Films that begin with found footage warnings have become so ubiquitous in recent years that I have a hard time not rolling my eyes and sighing when I see them pop up on screen. There was a time that audiences fell for that sort of thing back in “The Blair Witch Project” days and to some extent it was fun to believe that same thing with the first “Paranormal Activity”. However, now it is almost a sure kiss of death for me.

“The Gallows” begins with one of those silly disclaimers and lets the audience know that the footage was found and property of some police station somewhere. It doesn’t matter where or with whom because, well, who cares.

“The Gallows” opens with a fuzzy camcorder recording of a school play where a student befalls an accident and is hung by the gallows that were meant as a prop.

Flash-forward a few years and we are brought into a group of modern day douche bag teens that are acting out the same play. They discover that a stage door doesn’t lock and decide to break into the school late at night. Because, of course they do.
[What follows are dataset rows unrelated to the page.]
/-- A PUSH that does not complete a block takes one step. -/
theorem steps_push_stage (h : s.HasTaken msg) (hreset : s.resetIn = [])
    (hport : s.port = encode (.push b) :: rest) (hlen : msg.length % 64 ≠ 63) :
    ∃ t, steps 1 s = .next t ∧ t.HasTaken (msg ++ [b]) ∧ t.port = rest ∧ t.resetIn = [] := by
  have hc : s.cur ≠ 63#6 := fun hc => hlen (by rw [← h.cursor, hc]; rfl)
  have hstep := (step_accept h.phase hreset hport rfl).trans (exec_push_stage (s := s.accept) h.phase hc)
  refine ⟨_, steps_succ hstep 0, ?_, by simp [hport], by simp [hreset]⟩
  exact {
    phase := h.phase
    hash := by
      rw [dataBlocks_append_byte b hlen]
      exact h.hash
    canonical := Memory.wf_write _ _ h.canonical
    staged := by
      rw [lastBytes_append_byte b hlen]
      exact Memory.read_write_end h.canonical h.staged h.cursor_eq_length
    cursor := by
      rw [length_append_byte, State.advanceCursor_cur, State.appendByte_cur, State.accept_cur,
        cursor_succ_toNat hc, h.cursor]
      omega
    length := h.lengthNext_eq_bitLength b
    err := h.err }

/-- A PUSH that completes a block is followed by the 65 core steps of that block. -/
theorem steps_push_load (h : s.HasTaken msg) (hreset : s.resetIn = [])
    (hport : s.port = encode (.push b) :: rest) (hwaits : ∀ w ∈ rest.head?, wordWaits w = true)
    (hlen : msg.length % 64 = 63) :
    ∃ t, steps (1 + 65) s = .next t ∧ t.HasTaken (msg ++ [b]) ∧ t.port = rest ∧ t.resetIn = [] := by
  have hcur : s.cur.toNat = 63 := h.cursor.trans hlen
  have hc : s.cur = 63#6 := BitVec.eq_of_toNat_eq hcur
  have hstep := (step_accept h.phase hreset hport rfl).trans (exec_push_load (s := s.accept) h.phase hc)
  have hstart := State.load_blockStart (s.accept.appendByte b) .data
  have htail : s.port.tail = rest := by rw [hport, List.tail_cons]
  have hread : (s.M.write s.cur b).read = blockByte (lastBytes msg ++ [b]) :=
    Memory.read_write_end h.canonical h.staged h.cursor_eq_length
  obtain ⟨p, a, c, hsteps⟩ := steps_of_coreSteps (by simp [hreset]) hstart.loaded
    (by simpa [htail] using hwaits) (fun _ => coreSteps_busy hstart) (coreSteps_data hstart rfl)
  refine ⟨_, (steps_add (steps_succ hstep 0)).trans hsteps, ?_, htail, rfl⟩
  exact {
    phase := rfl
    hash := by
      rw [dataBlocks_append_last b hlen, foldBlocks_append, ← h.hash, ← hread]
      rfl
    canonical := rfl
    staged := by
      rw [lastBytes_append_last b hlen]
      rfl
    cursor := by
      have hzero : 0 = (msg ++ [b]).length % 64 := by
        rw [length_append_byte]
        omega
      exact hzero
    length := h.lengthNext_eq_bitLength b
    err := h.err }

end Push

/-- The words of a message's bytes, without FINISH. -/
def pushes (msg : List Byte) : List Command := msg.map fun b => encode (.push b)

theorem wordWaits_encode {i : Instr} (hi : i.WellFormed) : wordWaits (encode i) = waitsForCore i :=
  wordWaits_of_command (decode_encode hi)

/-- Every byte takes one step, and every full block 65 more. -/
theorem steps_pushes (h : s.Fresh) (hreset : s.resetIn = []) {rest : List Command}
    (hport : s.port = pushes msg ++ rest) (hwaits : ∀ w ∈ rest.head?, wordWaits w = true) :
    ∃ t, steps (msg.length + 65 * (msg.length / 64)) s = .next t ∧ t.HasTaken msg ∧ t.port = rest ∧
      t.resetIn = [] := by
  induction msg using List.reverseRecOn generalizing rest with
  | nil => exact ⟨s, rfl, h.hasTaken_nil, hport, hreset⟩
  | append_singleton msg b ih =>
    rw [pushes, List.map_append, List.append_assoc] at hport
    obtain ⟨t, hsteps, htaken, hport', hreset'⟩ := ih hport fun w hw => by
      cases hw
      exact wordWaits_encode rfl
    rw [length_append_byte]
    by_cases hlen : msg.length % 64 = 63
    · have hcount : msg.length + 1 + 65 * ((msg.length + 1) / 64) =
          msg.length + 65 * (msg.length / 64) + (1 + 65) := by omega
      rw [hcount, steps_add hsteps]
      exact steps_push_load htaken hreset' hport' hwaits hlen
    · have hcount : msg.length + 1 + 65 * ((msg.length + 1) / 64) =
          msg.length + 65 * (msg.length / 64) + 1 := by omega
      rw [hcount, steps_add hsteps]
      exact steps_push_stage htaken hreset' hport' hlen

/-! ### FINISH -/

/-- The core in DONE with the message hashed and nothing left to accept. -/
structure State.HasHashed (s : State) (msg : List Byte) : Prop where
  phase : s.phase = .done
  port : s.port = []
  hash : s.H = foldBlocks H0 (pad msg)
  length : s.L = bitLength msg
  err : s.err = false

section Finish

variable (h : s.HasTaken msg) (hreset : s.resetIn = []) (hport : s.port = [encode .finish])
include h hreset hport

/-- The length fits into the block of the pad byte. -/
theorem steps_finish_final (hlen : msg.length % 64 ≤ 55) :
    ∃ t, steps (1 + 65) s = .next t ∧ t.HasHashed msg := by
  have hc : s.cur.toNat ≤ 55 := h.cursor.trans_le hlen
  have hstep := (step_accept h.phase hreset hport rfl).trans (exec_finish_final (s := s.accept) h.phase hc)
  have hstart := State.load_blockStart
    (s.accept.setM ((s.accept.M.padded s.accept.cur).withLengthField s.accept.L)) .final
  have htail : s.port.tail = [] := by rw [hport, List.tail_cons]
  have hread : ((s.M.padded s.cur).withLengthField s.L).read =
      blockByte (withLength (padBlock msg) (bitLength msg)) := by
    rw [h.length]
    exact Memory.read_withLengthField_withLength _ (Memory.wf_padded _ h.canonical)
      (Memory.read_padded_padBlock h.canonical h.staged h.cursor) (padBlock_length msg)
  obtain ⟨p, a, c, hsteps⟩ := steps_of_coreSteps (by simp [hreset]) hstart.loaded (by simp [htail])
    (fun _ => coreSteps_busy hstart) (coreSteps_final hstart rfl)
  refine ⟨_, (steps_add (steps_succ hstep 0)).trans hsteps, rfl, by simpa using htail, ?_,
    by simpa using h.length, by simpa using h.err⟩
  rw [pad_of_le msg hlen, foldBlocks_append, ← h.hash]
  simp [hread]

/-- The block of the pad byte, and the length-only block after it. -/
theorem steps_finish_pad1 (hlen : 56 ≤ msg.length % 64) :
    ∃ t, steps (1 + 130) s = .next t ∧ t.HasHashed msg := by
  have hc : 56 ≤ s.cur.toNat := hlen.trans_eq h.cursor.symm
  have hstep := (step_accept h.phase hreset hport rfl).trans (exec_finish_pad1 (s := s.accept) h.phase hc)
  have hstart := State.load_blockStart (s.accept.setM (s.accept.M.padded s.accept.cur)) .pad1
  have htail : s.port.tail = [] := by rw [hport, List.tail_cons]
  have hread : (s.M.padded s.cur).read = blockByte (padBlock msg) :=
    Memory.read_padded_padBlock h.canonical h.staged h.cursor
  have hread' : (Memory.cleared.withLengthField s.L).read =
      blockByte (withLength (List.replicate 64 0#8) (bitLength msg)) := by
    rw [h.length]
    exact Memory.read_withLengthField_withLength _ Memory.wf_cleared Memory.read_cleared_zeros
      List.length_replicate
  obtain ⟨p, a, c, hsteps⟩ := steps_of_coreSteps (by simp [hreset]) hstart.loaded (by simp [htail])
    (fun _ => coreSteps_pad1_busy hstart rfl) (coreSteps_pad1_final hstart rfl)
  refine ⟨_, (steps_add (steps_succ hstep 0)).trans hsteps, rfl, by simpa using htail, ?_,
    by simpa using h.length, by simpa using h.err⟩
  rw [pad_of_ge msg hlen, List.append_cons, foldBlocks_append, foldBlocks_append, ← h.hash]
  simp [hread, hread']

end Finish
Once inside, an evil spirit starts tormenting them and taking them down one by one. In true found footage genre fashion everything that you have seen before in these types of movies happens but is far less interesting way.
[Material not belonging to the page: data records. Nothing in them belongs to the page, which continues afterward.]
-- ==== Sys2Proof/Machine/System.lean ====
section
/-! DEFINITION. ECALL and EBREAK (47_system.md). -/

namespace Sys2Proof.Machine

/-- R245: no register and no memory is written; pc + 4. The instruction's only effect in the datapath is the `ecall` signal of
its control row (`controlRow`: 01 for ECALL, 10 for EBREAK), which stays readable as `sig`. -/
def signalHost (i : Instr) (s : State) : StepOutcome :=
  complete i idleMemData s s (pcPlus4 s.pc)

/-- R246: `sig.ecall <- 0b01; pc <- pc +32 4`, whatever the rd and rs1 fields hold (30_encoding.md R94). -/
def execEcall (rd rs1 : RegIdx) (s : State) : StepOutcome :=
  signalHost (.ecall rd rs1) s

/-- R247: `sig.ecall <- 0b10; pc <- pc +32 4`, whatever the rd and rs1 fields hold (30_encoding.md R94). -/
def execEbreak (rd rs1 : RegIdx) (s : State) : StepOutcome :=
  signalHost (.ebreak rd rs1) s

end Sys2Proof.Machine
end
“The Gallows” is filled with horrible characters that you immediately want to die. I don’t mean in the way that “Scream” or “Friday the 13th” handled characters. These are just really horrible kids. They pick on nerds, they are egotistical and they are completely free of any sort of morality that would make them relatable.

The acting is atrocious too. I mean really bad. I love B movies and all sorts of horror films but this one has acting that drags and has no purpose but to space out the runtime of the movie. If you cut out all the bad dialogue and pointless scenes this could have been an interesting twenty-minute short film.
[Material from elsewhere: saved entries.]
-- ==== Sys2Proof/Certificates/Slice0/Obligations.lean ====
section
/-! DEFINITION. The statements for the provers. Values are written in the spec's own arithmetic (00_scope.md R9: `u`, `s`, `bits_32`,
`sext_32`), not with the model's operations. -/

namespace Sys2Proof.Claims

open Sys2Proof.Machine

/-! ## The vocabulary of the statements -/

/-- `bits_32(n)` of a natural number. -/
def bits32 (n : Nat) : Word := BitVec.ofNat 32 n

/-- `bits_32(n)` of an integer. -/
def bits32i (n : Int) : Word := BitVec.ofInt 32 n

/-- `sext_32(v)`: the 32-bit vector with the signed value of `v`. -/
def sext32 {w : Nat} (v : BitVec w) : Word := BitVec.ofInt 32 v.toInt

/-- `u(x[4:0])`, a shift amount. -/
def low5 (x : Word) : Nat := x.toNat % 32

/-- `t AND 0xFFFFFFFE`: bit 0 cleared. -/
def evenTarget (n : Int) : Word := bits32i (n - n % 2)

/-- The bytes of the data memory from an address on, little-endian, as a number. -/
def dataBytes (s : State) (addr : Nat) : Nat → Nat
  | 0 => 0
  | n + 1 => (s.dmem.read addr).toNat + 256 * dataBytes s (addr + 1) n

/-- What every completed tick does besides its register or memory write (R130 step 11): the PC takes the next PC, the instruction
memory and N stay, and the status follows `isDone()`. -/
def Ticked (s t : State) (nextPC : Word) : Prop :=
  t.pc = nextPC ∧ (∀ a, t.imem.read a = s.imem.read a) ∧ t.codeLen = s.codeLen ∧
    t.status = (if 4 * s.codeLen ≤ nextPC.toNat then .done else .running)

/-- No system signal stands after the tick. -/
def NoSignal (t : State) : Prop := isSyscall t = false ∧ isBreak t = false

/-- Every register as before, but x[rd], which takes `v` unless it is x0. -/
def WritesOnly (s t : State) (rd : RegIdx) (v : Word) : Prop :=
  ∀ r, t.reg r = if r = rd ∧ r ≠ 0 then v else s.reg r

/-- Every register as before. -/
def KeepsRegisters (s t : State) : Prop := ∀ r, t.reg r = s.reg r

/-- Every byte of data memory as before. -/
def KeepsData (s t : State) : Prop := ∀ a, t.dmem.read a = s.dmem.read a

/-- `i` completes from `s`: it writes `v` to x[rd] and nothing else but what every tick does. -/
def RegisterResult (i : Instr) (s : State) (rd : RegIdx) (v nextPC : Word) : Prop :=
  ∃ t, exec i s = .next t ∧ WritesOnly s t rd v ∧ KeepsData s t ∧ Ticked s t nextPC ∧ NoSignal t

/-- `i` completes from `s` with no register and no memory byte written. -/
def ControlResult (i : Instr) (s : State) (nextPC : Word) : Prop :=
  ∃ t, exec i s = .next t ∧ KeepsRegisters s t ∧ KeepsData s t ∧ Ticked s t nextPC ∧ NoSignal t

/-- `i` completes from `s`: the n bytes from `addr` on take the low n bytes of `value`, little-endian, and every other byte of
data memory and every register stays. -/
def StoreResult (i : Instr) (s : State) (addr : Word) (n : Nat) (value : Word) : Prop :=
  ∃ t, exec i s = .next t ∧ KeepsRegisters s t ∧
    (∀ a, t.dmem.read a =
      if addr.toNat ≤ a ∧ a < addr.toNat + n then BitVec.ofNat 8 (value.toNat / 256 ^ (a - addr.toNat))
      else s.dmem.read a) ∧
    Ticked s t (bits32 (s.pc.toNat + 4)) ∧ NoSignal t

/-- The address and width of the data access an instruction makes (44_loads_stores.md R205 to R215). -/
def accessOf (i : Instr) (s : State) : Option (Word × Nat) :=
  match i with
  | .lb _ rs1 imm | .lbu _ rs1 imm | .sb _ rs1 imm => some (effectiveAddress s rs1 imm, 1)
  | .lh _ rs1 imm | .lhu _ rs1 imm | .sh _ rs1 imm => some (effectiveAddress s rs1 imm, 2)
  | .lw _ rs1 imm | .sw _ rs1 imm => some (effectiveAddress s rs1 imm, 4)
  | _ => none

/-- The stores. -/
def isStore : Instr → Bool
  | .sb _ _ _ | .sh _ _ _ | .sw _ _ _ => true
  | _ => false

/-- The instructions that write no register: stores, branches, ECALL and EBREAK (10_state.md R23). -/
def writesNoRegister : Instr → Bool
  | .sb _ _ _ | .sh _ _ _ | .sw _ _ _ => true
  | .beq _ _ _ | .bne _ _ _ | .blt _ _ _ | .bge _ _ _ | .bltu _ _ _ | .bgeu _ _ _ => true
  | .ecall _ _ | .ebreak _ _ => true
  | _ => false

/-- The core is not faulted, so that it takes a tick. -/
def NotFaulted (s : State) : Prop := ∀ f, s.status ≠ .faulted f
It relies heavily on cheap jump scares that you see coming from miles away. It really offers nothing new. It literally fails on everything that it tries to accomplish and almost had me walking out of the theater.

Right when I think found footage films need to take a break, something profound comes out and changes my mind, like in the case of “The Taking of Deborah Logan,” or “The Sacrament.” This however, reminds me that for every diamond there are 40 turds that wash up on the beach before you get to the good stuff.

All I wanted from this movie was it to end and it even made me wait for that. The killer is a rip-off of Batman’s the Scarecrow and the story surrounding him is completely contrived and forced to give another delineation of why this genre needs to take a break or get creative.

Oh my god! I just heard someone behind me! I’m gonna go check it out, I’ll be right back….

This “The Gallows” review was never heard from again.